#### [Exercise]
Check every line of the entries for "about", and copy the lines that hold it.

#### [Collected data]
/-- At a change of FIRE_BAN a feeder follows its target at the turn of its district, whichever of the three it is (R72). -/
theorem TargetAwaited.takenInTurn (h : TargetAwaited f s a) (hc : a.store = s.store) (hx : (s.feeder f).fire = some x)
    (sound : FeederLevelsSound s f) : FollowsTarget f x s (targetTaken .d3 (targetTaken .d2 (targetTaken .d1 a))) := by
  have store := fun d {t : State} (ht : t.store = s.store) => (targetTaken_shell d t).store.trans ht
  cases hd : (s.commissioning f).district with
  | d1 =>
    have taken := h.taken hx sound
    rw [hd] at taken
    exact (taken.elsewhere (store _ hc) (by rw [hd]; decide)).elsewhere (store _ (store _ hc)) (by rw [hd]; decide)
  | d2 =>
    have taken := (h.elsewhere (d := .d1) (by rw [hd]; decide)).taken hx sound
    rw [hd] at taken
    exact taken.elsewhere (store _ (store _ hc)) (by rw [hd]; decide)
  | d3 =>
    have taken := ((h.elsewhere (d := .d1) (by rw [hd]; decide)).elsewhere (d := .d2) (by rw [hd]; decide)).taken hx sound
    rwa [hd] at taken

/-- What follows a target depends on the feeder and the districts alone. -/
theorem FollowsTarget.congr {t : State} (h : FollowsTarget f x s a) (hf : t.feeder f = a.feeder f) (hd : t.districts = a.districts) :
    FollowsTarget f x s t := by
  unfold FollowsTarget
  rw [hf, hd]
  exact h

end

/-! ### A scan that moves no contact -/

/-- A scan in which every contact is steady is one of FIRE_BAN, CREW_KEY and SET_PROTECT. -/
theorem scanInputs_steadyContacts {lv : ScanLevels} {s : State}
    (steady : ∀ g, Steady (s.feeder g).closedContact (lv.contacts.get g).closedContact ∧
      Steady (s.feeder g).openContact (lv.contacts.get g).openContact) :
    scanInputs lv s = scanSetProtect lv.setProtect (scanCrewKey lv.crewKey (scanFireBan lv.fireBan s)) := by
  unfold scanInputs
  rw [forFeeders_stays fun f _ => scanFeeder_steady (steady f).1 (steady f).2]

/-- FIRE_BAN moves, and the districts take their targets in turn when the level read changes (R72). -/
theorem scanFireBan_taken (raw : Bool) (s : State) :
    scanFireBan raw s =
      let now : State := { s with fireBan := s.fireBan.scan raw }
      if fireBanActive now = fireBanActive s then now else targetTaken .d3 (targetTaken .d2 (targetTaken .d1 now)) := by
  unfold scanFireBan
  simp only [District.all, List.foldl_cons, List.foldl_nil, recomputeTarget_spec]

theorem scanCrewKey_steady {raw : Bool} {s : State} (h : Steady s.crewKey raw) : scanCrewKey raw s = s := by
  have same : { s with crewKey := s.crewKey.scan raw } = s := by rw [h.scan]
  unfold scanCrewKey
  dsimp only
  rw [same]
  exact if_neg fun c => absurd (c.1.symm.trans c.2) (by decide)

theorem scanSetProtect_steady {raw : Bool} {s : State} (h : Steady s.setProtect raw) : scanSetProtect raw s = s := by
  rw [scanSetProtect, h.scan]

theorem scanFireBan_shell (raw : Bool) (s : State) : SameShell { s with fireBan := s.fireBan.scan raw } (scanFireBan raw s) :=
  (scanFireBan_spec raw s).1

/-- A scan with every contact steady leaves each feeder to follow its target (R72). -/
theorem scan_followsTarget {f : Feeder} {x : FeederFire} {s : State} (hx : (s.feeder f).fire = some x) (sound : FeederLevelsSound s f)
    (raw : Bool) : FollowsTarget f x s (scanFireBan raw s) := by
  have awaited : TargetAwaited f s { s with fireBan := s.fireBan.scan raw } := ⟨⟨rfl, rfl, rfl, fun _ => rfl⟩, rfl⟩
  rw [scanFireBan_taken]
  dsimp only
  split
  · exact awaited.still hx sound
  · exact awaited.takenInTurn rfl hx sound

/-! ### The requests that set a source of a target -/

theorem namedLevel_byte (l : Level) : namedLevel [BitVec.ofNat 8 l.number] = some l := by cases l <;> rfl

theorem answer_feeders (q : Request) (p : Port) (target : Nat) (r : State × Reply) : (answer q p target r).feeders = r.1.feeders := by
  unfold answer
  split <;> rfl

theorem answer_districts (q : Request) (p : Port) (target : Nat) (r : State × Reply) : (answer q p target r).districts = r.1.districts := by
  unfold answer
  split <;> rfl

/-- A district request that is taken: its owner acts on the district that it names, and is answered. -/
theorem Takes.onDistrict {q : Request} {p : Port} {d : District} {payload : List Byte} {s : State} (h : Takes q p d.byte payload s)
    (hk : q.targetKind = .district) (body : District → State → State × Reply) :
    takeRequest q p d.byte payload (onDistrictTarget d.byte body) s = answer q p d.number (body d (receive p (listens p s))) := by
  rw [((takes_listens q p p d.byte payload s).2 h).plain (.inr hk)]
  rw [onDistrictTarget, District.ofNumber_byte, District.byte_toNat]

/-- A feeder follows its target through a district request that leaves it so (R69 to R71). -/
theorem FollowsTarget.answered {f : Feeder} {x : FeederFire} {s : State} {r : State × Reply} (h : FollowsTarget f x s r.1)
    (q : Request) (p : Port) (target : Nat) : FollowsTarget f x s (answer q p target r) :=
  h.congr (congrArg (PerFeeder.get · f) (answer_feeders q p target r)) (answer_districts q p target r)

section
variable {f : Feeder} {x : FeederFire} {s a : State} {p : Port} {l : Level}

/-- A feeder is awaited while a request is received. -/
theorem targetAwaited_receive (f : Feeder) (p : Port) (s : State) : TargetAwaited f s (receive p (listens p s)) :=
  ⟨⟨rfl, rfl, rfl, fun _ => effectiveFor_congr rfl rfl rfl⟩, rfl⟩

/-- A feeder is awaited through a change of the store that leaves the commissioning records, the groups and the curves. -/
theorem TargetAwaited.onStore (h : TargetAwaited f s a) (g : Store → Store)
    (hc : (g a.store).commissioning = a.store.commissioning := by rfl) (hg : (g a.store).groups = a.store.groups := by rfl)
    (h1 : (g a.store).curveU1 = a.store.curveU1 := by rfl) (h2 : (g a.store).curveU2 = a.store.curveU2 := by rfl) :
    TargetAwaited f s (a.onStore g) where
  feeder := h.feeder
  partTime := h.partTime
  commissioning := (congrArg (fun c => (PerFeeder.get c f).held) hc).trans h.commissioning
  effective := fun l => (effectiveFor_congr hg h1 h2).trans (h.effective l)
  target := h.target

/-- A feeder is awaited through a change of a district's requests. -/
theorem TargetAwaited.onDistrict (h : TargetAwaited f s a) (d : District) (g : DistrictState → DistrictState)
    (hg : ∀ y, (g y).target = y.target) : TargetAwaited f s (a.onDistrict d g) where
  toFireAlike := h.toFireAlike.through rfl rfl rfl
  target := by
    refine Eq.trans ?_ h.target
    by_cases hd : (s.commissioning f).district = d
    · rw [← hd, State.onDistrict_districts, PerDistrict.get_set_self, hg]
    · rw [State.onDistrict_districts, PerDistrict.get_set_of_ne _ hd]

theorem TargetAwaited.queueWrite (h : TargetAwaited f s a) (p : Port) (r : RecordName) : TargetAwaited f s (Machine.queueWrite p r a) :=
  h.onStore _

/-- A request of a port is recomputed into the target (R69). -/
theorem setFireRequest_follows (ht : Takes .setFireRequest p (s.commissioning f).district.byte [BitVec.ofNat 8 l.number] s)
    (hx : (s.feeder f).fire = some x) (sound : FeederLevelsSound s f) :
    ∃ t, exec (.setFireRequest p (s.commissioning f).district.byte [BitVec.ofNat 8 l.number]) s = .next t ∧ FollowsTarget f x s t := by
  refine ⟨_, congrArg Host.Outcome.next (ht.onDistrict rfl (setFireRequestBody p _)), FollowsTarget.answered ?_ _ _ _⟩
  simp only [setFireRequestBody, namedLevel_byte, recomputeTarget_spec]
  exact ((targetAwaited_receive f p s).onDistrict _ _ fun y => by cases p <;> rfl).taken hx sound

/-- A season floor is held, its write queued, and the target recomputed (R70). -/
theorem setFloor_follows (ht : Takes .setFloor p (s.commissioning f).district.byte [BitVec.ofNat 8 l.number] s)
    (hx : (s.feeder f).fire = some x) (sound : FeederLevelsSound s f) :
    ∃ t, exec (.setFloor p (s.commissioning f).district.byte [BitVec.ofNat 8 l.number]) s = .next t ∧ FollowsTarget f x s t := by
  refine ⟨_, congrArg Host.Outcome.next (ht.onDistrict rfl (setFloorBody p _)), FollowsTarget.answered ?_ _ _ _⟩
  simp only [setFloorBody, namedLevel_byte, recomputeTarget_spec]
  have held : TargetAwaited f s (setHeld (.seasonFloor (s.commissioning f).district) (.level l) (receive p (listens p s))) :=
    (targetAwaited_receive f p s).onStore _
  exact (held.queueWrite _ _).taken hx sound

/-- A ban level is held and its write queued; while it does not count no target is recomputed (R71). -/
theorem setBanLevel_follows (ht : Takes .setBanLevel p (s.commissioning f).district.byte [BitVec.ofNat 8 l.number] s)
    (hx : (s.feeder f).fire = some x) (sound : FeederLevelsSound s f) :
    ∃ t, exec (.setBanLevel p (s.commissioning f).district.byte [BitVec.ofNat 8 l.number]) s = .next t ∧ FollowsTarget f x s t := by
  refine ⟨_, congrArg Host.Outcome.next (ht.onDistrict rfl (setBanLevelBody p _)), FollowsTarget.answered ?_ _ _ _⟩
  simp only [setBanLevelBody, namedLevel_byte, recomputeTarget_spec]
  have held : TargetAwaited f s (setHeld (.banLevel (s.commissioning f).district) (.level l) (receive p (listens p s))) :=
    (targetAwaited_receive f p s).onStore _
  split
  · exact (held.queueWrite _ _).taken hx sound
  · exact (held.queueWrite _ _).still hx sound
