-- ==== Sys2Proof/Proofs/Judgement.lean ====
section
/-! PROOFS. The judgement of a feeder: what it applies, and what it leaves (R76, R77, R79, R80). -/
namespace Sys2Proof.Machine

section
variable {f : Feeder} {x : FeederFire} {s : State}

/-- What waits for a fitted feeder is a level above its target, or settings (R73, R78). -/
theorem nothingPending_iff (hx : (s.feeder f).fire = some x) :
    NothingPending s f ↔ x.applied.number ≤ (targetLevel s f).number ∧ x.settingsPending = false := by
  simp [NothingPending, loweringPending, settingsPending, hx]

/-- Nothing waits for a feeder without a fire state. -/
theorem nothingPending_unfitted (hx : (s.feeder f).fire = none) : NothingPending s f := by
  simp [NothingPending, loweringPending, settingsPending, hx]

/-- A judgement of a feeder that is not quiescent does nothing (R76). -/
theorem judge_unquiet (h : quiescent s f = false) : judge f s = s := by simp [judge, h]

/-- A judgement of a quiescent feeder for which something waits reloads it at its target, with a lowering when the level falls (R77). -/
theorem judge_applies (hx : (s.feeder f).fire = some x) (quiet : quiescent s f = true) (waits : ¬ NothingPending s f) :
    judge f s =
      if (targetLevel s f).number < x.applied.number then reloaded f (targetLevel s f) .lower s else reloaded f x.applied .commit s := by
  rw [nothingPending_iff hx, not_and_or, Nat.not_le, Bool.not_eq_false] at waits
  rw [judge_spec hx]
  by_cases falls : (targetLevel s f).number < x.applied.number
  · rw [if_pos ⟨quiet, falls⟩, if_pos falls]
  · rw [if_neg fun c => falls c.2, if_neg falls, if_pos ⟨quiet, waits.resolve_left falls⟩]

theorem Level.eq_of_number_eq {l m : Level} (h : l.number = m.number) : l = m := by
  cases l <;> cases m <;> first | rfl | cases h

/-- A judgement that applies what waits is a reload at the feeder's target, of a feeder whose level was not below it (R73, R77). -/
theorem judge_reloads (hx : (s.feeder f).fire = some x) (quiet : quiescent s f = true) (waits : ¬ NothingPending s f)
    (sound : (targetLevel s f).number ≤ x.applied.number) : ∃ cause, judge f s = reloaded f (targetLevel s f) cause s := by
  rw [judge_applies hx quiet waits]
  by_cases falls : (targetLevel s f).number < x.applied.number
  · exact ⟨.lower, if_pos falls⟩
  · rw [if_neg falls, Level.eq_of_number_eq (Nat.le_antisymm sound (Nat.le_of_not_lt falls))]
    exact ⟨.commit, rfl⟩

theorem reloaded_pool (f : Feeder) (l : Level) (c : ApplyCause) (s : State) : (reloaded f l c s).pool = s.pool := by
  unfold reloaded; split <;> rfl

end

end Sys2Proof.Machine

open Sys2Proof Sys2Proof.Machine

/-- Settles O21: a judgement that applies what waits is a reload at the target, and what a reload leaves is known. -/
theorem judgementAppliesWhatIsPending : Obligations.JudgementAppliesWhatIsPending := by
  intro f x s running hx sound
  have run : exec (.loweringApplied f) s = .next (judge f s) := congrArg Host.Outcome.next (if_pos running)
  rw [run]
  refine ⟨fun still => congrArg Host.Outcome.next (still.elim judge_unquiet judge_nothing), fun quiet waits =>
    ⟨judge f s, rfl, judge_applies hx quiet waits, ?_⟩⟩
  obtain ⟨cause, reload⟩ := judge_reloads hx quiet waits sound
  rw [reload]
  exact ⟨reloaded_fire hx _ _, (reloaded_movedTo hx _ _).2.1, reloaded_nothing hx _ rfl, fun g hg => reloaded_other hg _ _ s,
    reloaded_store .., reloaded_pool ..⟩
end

--

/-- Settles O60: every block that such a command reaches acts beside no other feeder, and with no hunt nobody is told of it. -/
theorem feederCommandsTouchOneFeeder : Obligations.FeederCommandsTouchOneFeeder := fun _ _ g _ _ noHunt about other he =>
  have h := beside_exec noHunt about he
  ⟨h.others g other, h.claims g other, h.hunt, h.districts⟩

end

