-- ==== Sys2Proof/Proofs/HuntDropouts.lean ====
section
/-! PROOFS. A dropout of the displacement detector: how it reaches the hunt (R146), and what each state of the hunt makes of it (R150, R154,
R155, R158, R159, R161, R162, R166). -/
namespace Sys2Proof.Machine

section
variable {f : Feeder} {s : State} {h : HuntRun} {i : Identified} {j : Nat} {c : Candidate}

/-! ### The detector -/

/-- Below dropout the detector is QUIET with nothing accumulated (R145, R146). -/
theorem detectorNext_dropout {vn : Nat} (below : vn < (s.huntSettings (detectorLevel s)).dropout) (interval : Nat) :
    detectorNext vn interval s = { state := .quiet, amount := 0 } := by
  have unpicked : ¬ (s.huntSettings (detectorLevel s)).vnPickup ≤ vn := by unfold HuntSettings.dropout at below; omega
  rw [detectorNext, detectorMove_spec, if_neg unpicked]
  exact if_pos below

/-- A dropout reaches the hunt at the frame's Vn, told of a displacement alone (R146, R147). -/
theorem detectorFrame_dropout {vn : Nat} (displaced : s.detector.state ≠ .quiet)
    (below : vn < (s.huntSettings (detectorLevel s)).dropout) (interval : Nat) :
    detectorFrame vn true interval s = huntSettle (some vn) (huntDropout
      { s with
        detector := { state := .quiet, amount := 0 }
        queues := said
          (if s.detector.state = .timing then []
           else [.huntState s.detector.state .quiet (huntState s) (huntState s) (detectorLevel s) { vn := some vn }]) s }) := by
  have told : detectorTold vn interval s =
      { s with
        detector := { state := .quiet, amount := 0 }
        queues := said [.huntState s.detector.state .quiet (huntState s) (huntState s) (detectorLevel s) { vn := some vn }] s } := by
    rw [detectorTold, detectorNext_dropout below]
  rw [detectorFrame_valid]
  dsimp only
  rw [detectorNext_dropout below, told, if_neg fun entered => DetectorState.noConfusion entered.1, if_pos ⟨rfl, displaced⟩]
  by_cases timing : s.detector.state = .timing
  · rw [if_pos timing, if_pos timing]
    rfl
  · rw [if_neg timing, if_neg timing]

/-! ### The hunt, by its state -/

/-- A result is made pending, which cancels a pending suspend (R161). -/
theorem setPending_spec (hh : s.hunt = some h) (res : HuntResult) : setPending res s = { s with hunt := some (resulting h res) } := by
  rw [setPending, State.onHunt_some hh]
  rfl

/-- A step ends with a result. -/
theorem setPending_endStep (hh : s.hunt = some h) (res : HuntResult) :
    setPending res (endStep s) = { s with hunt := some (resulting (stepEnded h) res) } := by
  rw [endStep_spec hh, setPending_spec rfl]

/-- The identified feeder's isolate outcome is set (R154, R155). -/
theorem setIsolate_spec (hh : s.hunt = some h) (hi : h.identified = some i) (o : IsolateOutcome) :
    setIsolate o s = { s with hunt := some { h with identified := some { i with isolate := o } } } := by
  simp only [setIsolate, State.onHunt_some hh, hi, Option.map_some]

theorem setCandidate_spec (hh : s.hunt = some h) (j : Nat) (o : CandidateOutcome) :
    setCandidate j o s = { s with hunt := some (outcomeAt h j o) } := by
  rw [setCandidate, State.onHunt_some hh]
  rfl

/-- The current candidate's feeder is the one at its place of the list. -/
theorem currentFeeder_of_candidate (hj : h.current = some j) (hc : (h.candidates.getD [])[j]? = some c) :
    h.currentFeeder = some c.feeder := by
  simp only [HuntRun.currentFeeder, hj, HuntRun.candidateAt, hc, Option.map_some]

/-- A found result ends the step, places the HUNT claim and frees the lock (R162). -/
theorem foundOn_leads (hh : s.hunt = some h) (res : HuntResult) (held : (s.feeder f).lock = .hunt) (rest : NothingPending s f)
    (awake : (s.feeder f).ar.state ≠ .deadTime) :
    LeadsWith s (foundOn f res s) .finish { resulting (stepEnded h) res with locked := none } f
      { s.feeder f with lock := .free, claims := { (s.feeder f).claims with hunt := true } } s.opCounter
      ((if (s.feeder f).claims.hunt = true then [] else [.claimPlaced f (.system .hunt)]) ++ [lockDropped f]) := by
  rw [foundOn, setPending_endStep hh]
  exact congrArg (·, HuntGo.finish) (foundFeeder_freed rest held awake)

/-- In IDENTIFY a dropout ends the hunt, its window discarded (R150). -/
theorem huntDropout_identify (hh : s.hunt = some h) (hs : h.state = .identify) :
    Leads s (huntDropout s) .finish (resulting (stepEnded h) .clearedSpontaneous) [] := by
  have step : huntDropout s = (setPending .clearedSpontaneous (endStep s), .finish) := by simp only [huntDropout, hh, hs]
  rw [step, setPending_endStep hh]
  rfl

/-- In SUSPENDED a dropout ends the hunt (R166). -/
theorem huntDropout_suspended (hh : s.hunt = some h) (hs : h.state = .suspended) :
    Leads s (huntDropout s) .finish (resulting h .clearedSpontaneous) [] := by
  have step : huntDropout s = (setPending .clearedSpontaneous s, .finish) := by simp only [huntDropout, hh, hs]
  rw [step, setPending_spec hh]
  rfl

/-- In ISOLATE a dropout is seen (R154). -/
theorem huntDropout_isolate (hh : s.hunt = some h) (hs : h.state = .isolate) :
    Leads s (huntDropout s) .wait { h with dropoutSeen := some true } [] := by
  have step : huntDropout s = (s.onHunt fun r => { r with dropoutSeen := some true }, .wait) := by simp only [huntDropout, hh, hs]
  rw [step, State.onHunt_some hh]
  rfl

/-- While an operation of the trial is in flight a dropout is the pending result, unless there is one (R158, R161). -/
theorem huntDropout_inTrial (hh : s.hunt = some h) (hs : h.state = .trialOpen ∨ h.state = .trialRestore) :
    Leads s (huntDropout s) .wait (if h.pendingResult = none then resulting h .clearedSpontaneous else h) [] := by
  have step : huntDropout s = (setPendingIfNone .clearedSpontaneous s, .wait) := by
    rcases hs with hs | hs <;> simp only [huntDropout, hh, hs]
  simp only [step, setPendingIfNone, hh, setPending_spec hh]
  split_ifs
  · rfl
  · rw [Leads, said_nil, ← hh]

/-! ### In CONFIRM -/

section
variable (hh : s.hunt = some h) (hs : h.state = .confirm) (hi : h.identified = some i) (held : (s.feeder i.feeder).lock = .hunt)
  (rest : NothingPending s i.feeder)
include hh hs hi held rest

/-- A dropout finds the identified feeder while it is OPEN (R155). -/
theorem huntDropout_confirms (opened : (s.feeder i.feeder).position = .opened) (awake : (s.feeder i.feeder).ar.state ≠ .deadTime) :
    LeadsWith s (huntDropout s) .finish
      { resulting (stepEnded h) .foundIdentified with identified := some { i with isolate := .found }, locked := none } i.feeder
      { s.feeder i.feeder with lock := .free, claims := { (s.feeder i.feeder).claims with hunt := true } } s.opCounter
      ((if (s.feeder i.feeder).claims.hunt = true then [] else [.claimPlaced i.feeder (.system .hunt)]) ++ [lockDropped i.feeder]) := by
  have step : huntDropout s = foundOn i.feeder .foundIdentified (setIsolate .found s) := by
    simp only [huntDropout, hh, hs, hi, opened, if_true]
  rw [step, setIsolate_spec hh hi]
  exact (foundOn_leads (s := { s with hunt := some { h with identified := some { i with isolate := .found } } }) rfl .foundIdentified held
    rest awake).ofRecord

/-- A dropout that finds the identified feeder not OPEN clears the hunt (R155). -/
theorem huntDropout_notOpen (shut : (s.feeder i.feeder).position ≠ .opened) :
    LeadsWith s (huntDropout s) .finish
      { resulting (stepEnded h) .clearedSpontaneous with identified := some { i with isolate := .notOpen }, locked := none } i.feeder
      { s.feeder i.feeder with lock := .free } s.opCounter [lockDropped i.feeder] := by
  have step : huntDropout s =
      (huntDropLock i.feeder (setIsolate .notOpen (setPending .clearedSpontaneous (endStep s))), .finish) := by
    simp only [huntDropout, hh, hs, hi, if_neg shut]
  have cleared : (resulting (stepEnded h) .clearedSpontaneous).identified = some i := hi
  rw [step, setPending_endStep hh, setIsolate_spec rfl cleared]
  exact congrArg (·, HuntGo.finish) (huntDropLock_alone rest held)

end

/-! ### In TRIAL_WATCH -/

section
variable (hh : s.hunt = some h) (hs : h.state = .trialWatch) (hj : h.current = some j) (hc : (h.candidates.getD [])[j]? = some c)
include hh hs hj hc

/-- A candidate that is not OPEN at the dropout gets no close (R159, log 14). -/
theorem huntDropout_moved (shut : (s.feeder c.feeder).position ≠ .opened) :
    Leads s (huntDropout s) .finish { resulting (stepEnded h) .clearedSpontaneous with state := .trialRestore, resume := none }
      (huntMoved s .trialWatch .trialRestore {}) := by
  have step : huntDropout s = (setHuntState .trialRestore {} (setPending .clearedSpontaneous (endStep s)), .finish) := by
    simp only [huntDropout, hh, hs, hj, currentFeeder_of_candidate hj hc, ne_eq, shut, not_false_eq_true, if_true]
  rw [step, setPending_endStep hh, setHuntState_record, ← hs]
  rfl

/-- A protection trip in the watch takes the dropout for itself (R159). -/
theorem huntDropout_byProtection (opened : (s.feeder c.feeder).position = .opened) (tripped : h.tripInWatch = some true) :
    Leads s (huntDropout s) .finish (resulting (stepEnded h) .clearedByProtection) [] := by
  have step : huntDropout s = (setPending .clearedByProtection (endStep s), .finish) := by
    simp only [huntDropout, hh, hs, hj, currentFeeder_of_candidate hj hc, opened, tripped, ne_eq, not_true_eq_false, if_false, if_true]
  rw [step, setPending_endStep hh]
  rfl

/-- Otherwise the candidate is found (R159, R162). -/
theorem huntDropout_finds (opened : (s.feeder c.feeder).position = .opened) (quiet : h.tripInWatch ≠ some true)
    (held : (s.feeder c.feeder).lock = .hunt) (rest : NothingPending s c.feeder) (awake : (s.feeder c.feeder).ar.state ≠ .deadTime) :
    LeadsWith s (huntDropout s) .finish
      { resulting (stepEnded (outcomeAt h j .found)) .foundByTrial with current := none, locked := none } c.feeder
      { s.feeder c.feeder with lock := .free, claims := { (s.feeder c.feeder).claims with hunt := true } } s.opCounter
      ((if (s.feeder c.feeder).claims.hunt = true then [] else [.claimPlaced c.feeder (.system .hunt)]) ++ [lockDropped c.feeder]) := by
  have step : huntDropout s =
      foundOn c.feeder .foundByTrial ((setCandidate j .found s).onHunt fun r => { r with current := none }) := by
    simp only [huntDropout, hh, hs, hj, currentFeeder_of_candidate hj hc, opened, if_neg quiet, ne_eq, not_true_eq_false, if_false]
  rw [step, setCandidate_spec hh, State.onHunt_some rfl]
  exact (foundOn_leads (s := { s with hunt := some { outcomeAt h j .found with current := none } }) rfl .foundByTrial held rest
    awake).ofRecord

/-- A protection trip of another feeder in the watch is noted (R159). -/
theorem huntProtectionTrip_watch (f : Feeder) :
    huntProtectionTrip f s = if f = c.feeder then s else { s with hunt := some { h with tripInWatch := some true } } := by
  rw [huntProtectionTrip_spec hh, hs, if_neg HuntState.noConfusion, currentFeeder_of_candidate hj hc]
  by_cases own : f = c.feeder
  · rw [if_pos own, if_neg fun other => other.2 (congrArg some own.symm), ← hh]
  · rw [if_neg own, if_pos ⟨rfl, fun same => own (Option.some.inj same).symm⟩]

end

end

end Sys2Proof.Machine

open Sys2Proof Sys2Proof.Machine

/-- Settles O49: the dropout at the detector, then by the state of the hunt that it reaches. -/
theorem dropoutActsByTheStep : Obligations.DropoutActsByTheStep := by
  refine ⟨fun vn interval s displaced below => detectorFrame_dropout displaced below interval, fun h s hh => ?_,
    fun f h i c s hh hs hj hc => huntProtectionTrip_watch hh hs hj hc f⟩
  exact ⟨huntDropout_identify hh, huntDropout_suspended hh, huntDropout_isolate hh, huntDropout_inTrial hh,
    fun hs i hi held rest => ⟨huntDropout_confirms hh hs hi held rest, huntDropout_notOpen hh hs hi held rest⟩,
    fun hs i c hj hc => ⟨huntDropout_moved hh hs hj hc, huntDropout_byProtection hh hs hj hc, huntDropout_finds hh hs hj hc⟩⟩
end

#### [Written solution]
theorem feederCommandsTouchOneFeeder : Obligations.FeederCommandsTouchOneFeeder := fun _ _ g _ _ noHunt about other he =>
  have h := beside_exec noHunt about he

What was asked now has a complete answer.